SUPPLIED RECORDS:
+ + + +

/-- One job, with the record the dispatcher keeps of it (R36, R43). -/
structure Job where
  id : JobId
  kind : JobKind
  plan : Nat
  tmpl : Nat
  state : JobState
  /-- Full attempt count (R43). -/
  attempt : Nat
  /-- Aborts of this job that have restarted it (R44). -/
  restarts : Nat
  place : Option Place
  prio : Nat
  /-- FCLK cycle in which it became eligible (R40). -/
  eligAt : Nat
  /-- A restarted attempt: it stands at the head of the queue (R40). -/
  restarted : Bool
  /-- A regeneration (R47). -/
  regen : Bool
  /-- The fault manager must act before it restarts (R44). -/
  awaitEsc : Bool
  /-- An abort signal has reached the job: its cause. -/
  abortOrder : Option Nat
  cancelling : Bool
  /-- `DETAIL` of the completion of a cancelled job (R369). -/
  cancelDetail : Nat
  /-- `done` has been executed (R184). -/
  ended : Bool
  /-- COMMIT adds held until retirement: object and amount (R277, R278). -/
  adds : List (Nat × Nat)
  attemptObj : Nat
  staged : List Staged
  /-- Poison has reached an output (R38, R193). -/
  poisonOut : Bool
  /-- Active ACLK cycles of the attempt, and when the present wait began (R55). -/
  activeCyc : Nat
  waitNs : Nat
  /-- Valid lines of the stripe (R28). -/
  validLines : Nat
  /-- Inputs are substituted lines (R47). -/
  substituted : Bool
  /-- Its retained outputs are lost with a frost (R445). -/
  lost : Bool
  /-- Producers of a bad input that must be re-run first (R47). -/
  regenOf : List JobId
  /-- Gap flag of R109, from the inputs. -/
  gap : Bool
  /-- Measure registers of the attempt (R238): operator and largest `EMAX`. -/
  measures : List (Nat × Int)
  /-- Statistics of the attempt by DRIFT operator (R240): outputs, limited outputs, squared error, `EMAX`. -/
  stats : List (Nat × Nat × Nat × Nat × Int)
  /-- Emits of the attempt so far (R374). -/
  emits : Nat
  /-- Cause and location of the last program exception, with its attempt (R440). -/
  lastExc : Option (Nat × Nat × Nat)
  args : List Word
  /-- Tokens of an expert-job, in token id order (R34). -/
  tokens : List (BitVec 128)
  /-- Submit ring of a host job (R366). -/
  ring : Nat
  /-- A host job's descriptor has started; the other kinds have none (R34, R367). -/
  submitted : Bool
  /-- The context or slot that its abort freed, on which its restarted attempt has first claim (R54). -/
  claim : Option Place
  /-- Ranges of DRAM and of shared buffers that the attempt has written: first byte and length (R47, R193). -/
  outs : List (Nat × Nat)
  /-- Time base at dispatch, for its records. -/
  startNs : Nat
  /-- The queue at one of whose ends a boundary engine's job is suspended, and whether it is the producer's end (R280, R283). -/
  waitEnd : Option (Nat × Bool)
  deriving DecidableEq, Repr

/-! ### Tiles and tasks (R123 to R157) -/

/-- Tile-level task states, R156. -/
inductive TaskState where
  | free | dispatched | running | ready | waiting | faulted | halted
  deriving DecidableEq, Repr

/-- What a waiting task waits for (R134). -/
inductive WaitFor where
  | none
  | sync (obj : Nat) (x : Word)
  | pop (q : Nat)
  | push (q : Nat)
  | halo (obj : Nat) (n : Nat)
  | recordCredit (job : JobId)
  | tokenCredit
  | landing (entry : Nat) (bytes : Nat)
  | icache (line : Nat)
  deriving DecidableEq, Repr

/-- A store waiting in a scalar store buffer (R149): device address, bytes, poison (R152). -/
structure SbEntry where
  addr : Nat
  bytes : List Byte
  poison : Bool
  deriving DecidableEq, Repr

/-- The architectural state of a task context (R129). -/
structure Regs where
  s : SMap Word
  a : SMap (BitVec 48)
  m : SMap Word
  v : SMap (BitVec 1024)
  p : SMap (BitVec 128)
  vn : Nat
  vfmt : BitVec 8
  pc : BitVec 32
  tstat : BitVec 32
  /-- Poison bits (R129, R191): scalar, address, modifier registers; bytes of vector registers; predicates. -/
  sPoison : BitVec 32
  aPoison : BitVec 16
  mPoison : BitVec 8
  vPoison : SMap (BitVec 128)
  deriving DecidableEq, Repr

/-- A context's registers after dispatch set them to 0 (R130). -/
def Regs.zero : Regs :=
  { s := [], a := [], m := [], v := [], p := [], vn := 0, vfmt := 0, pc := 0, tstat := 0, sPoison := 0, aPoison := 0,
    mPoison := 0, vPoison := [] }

+ + + +

WHAT IS BEING ASKED:
Would you filter the records and copy each line that contains the word "address"?

RESULT FOR THIS EXERCISE:
/-- A store waiting in a scalar store buffer (R149): device address, bytes, poison (R152). -/
  /-- Poison bits (R129, R191): scalar, address, modifier registers; bytes of vector registers; predicates. -/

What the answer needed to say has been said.